Technological risks. There is a risk of system malfunctioning or threats from hackers. Just like every electronic file system, this will be a risk for which the government should provide technological support and protection. Additionally, there are many technological security firms that can help the government and mobile wallet providers. These firms have helped big commercial and investment banks on their security for decades. While this is a risk, it is an inherent risk that all banks, government, and ordinary people face as the world becomes more connected.
Behavioral change.
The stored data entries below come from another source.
@[simp] theorem Dev.raiseAlways_pacer (d : Dev) (e : EvReg) (b : Nat) (arg : Word) (tn : Option TenantId) : (d.raiseAlways e b arg tn).pacer = d.pacer := by unfold Dev.raiseAlways; split <;> simp
@[simp] theorem Dev.raiseAlways_power (d : Dev) (e : EvReg) (b : Nat) (arg : Word) (tn : Option TenantId) : (d.raiseAlways e b arg tn).power = d.power := by unfold Dev.raiseAlways; split <;> simp
@[simp] theorem Dev.raiseAlways_host (d : Dev) (e : EvReg) (b : Nat) (arg : Word) (tn : Option TenantId) : (d.raiseAlways e b arg tn).host = d.host := by unfold Dev.raiseAlways; split <;> simp
@[simp] theorem Dev.raiseAlways_links (d : Dev) (e : EvReg) (b : Nat) (arg : Word) (tn : Option TenantId) : (d.raiseAlways e b arg tn).links = d.links := by unfold Dev.raiseAlways; split <;> simp
@[simp] theorem Dev.raiseAlways_tenants (d : Dev) (e : EvReg) (b : Nat) (arg : Word) (tn : Option TenantId) : (d.raiseAlways e b arg tn).tenants = d.tenants := by unfold Dev.raiseAlways; split <;> simp
@[simp] theorem Dev.raiseAlways_bill (d : Dev) (e : EvReg) (b : Nat) (arg : Word) (tn : Option TenantId) : (d.raiseAlways e b arg tn).bill = d.bill := by unfold Dev.raiseAlways; split <;> simp
@[simp] theorem Dev.raiseAlways_alloc (d : Dev) (e : EvReg) (b : Nat) (arg : Word) (tn : Option TenantId) : (d.raiseAlways e b arg tn).alloc = d.alloc := by unfold Dev.raiseAlways; split <;> simp
@[simp] theorem Dev.raiseAlways_prot (d : Dev) (e : EvReg) (b : Nat) (arg : Word) (tn : Option TenantId) : (d.raiseAlways e b arg tn).prot = d.prot := by unfold Dev.raiseAlways; split <;> simp
@[simp] theorem Dev.raiseAlways_engines (d : Dev) (e : EvReg) (b : Nat) (arg : Word) (tn : Option TenantId) : (d.raiseAlways e b arg tn).engines = d.engines := by unfold Dev.raiseAlways; split <;> simp
@[simp] theorem Dev.raiseAlways_svc (d : Dev) (e : EvReg) (b : Nat) (arg : Word) (tn : Option TenantId) : (d.raiseAlways e b arg tn).svc = d.svc := by unfold Dev.raiseAlways; split <;> simp
@[simp] theorem Dev.raiseAlways_sec (d : Dev) (e : EvReg) (b : Nat) (arg : Word) (tn : Option TenantId) : (d.raiseAlways e b arg tn).sec = d.sec := by unfold Dev.raiseAlways; split <;> simp
@[simp] theorem Dev.raiseAlways_grid (d : Dev) (e : EvReg) (b : Nat) (arg : Word) (tn : Option TenantId) : (d.raiseAlways e b arg tn).grid = d.grid := by unfold Dev.raiseAlways; split <;> simp
@[simp] theorem Dev.raiseAlways_disp (d : Dev) (e : EvReg) (b : Nat) (arg : Word) (tn : Option TenantId) : (d.raiseAlways e b arg tn).disp = d.disp := by unfold Dev.raiseAlways; split <;> simp
@[simp] theorem Dev.raiseAlways_scroll (d : Dev) (e : EvReg) (b : Nat) (arg : Word) (tn : Option TenantId) : (d.raiseAlways e b arg tn).scroll = d.scroll := by unfold Dev.raiseAlways; split <;> simp
@[simp] theorem Dev.raiseAlways_keys (d : Dev) (e : EvReg) (b : Nat) (arg : Word) (tn : Option TenantId) : (d.raiseAlways e b arg tn).keys = d.keys := by unfold Dev.raiseAlways; split <;> simp
@[simp] theorem Dev.raiseAlways_tpo (d : Dev) (e : EvReg) (b : Nat) (arg : Word) (tn : Option TenantId) : (d.raiseAlways e b arg tn).tpo = d.tpo := by unfold Dev.raiseAlways; split <;> simp
@[simp] theorem Dev.raiseAlways_s0 (d : Dev) (e : EvReg) (b : Nat) (arg : Word) (tn : Option TenantId) : (d.raiseAlways e b arg tn).s0 = d.s0 := by unfold Dev.raiseAlways; split <;> simp
@[simp] theorem Dev.raiseAlways_cfg (d : Dev) (e : EvReg) (b : Nat) (arg : Word) (tn : Option TenantId) : (d.raiseAlways e b arg tn).cfg = d.cfg := by unfold Dev.raiseAlways; split <;> simp
@[simp] theorem Dev.raiseAlways_upd (d : Dev) (e : EvReg) (b : Nat) (arg : Word) (tn : Option TenantId) : (d.raiseAlways e b arg tn).upd = d.upd := by unfold Dev.raiseAlways; split <;> simp
@[simp] theorem Dev.raiseAlways_mem (d : Dev) (e : EvReg) (b : Nat) (arg : Word) (tn : Option TenantId) : (d.raiseAlways e b arg tn).mem = d.mem := by unfold Dev.raiseAlways; split <;> simp
@[simp] theorem Dev.raiseAlways_archive (d : Dev) (e : EvReg) (b : Nat) (arg : Word) (tn : Option TenantId) : (d.raiseAlways e b arg tn).archive = d.archive := by unfold Dev.raiseAlways; split <;> simp
@[simp] theorem Dev.raiseAlways_locked (d : Dev) (e : EvReg) (b : Nat) (arg : Word) (tn : Option TenantId) : (d.raiseAlways e b arg tn).locked = d.locked := by unfold Dev.raiseAlways; split <;> simp
@[simp] theorem Dev.raiseAlways_commits (d : Dev) (e : EvReg) (b : Nat) (arg : Word) (tn : Option TenantId) : (d.raiseAlways e b arg tn).commits = d.commits := by unfold Dev.raiseAlways; split <;> simp
@[simp] theorem Dev.raiseAlways_fresh (d : Dev) (e : EvReg) (b : Nat) (arg : Word) (tn : Option TenantId) : (d.raiseAlways e b arg tn).fresh = d.fresh := by unfold Dev.raiseAlways; split <;> simp
@[simp] theorem Dev.raiseAlways_link (d : Dev) (e : EvReg) (b : Nat) (arg : Word) (tn : Option TenantId) (m : LinkId) : (d.raiseAlways e b arg tn).link m = d.link m := by unfold Dev.link; simp
@[simp] theorem Dev.raiseAlways_tenant (d : Dev) (e : EvReg) (b : Nat) (arg : Word) (tn : Option TenantId) (u : TenantId) : (d.raiseAlways e b arg tn).tenant u = d.tenant u := by unfold Dev.tenant; simp
@[simp] theorem Dev.raiseAlways_mode (d : Dev) (e : EvReg) (b : Nat) (arg : Word) (tn : Option TenantId) : (d.raiseAlways e b arg tn).mode = d.mode := by unfold Dev.mode; simp
@[simp] theorem Dev.raiseAlways_recording (d : Dev) (e : EvReg) (b : Nat) (arg : Word) (tn : Option TenantId) : (d.raiseAlways e b arg tn).recording = d.recording := by unfold Dev.recording Dev.mode; simp
@[simp] theorem Dev.raiseAlways_now (d : Dev) (e : EvReg) (b : Nat) (arg : Word) (tn : Option TenantId) : (d.raiseAlways e b arg tn).now = d.now := by unfold Dev.now; simp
Lastly, it can be tough to change people’s behavior. For someone to change from using cash to credit card, and from credit card to a mobile app is challenging. But with the current trend, people are willing to try new things as long as it makes their lives easier. It will be very important that the mobile wallet company creates a user interface that is easy to use to ensure an easy adability. Also, the government can introduce nudges such as charging a small tax (i.e. 0.5 percent) for using cash. For instance, a minimal cash tax, in addition to the bank fee, would apply to ATM cash withdrawals, similar to how cities like Washington, D.C., charge for bags at grocery stores.
In conclusion, as the world evolves and as the mobile penetration rate increases, the demand for mobile wallet applications will increase. Creating a friendly policy environment for the mobile wallet industry would help the government save on money printing costs, reduce cash-associated crime rate, and raise more tax revenue from the informal economy.
Pitichoke Chulapamornsri is a Master in Public Policy student at the Harvard Kennedy School. Prior to school, he was an analyst at Goldman Sachs in the Private Equity Group. At the Kennedy School, he serves as the president of the Student Government and as a Teaching Fellow for the Entrepreneurial Finance class. He is a two-time VIP member of the Harvard Innovation Lab incubator program. He is also an organizer of the 2016 MIT FinTech conference. Originally from Thailand, Pitichoke aspires to pursue a career in social entrepreneurship, in which he would like to solve public problems with private solutions.
Acknowledgement: I would like to show my gratitude to Professor Cass Sunstein (Robert Walmsley University Professor at the Harvard Law School) and Peter Sands (Senior Fellow at the Harvard Kennedy School) for sharing their pearls of wisdom with me during the course of this research.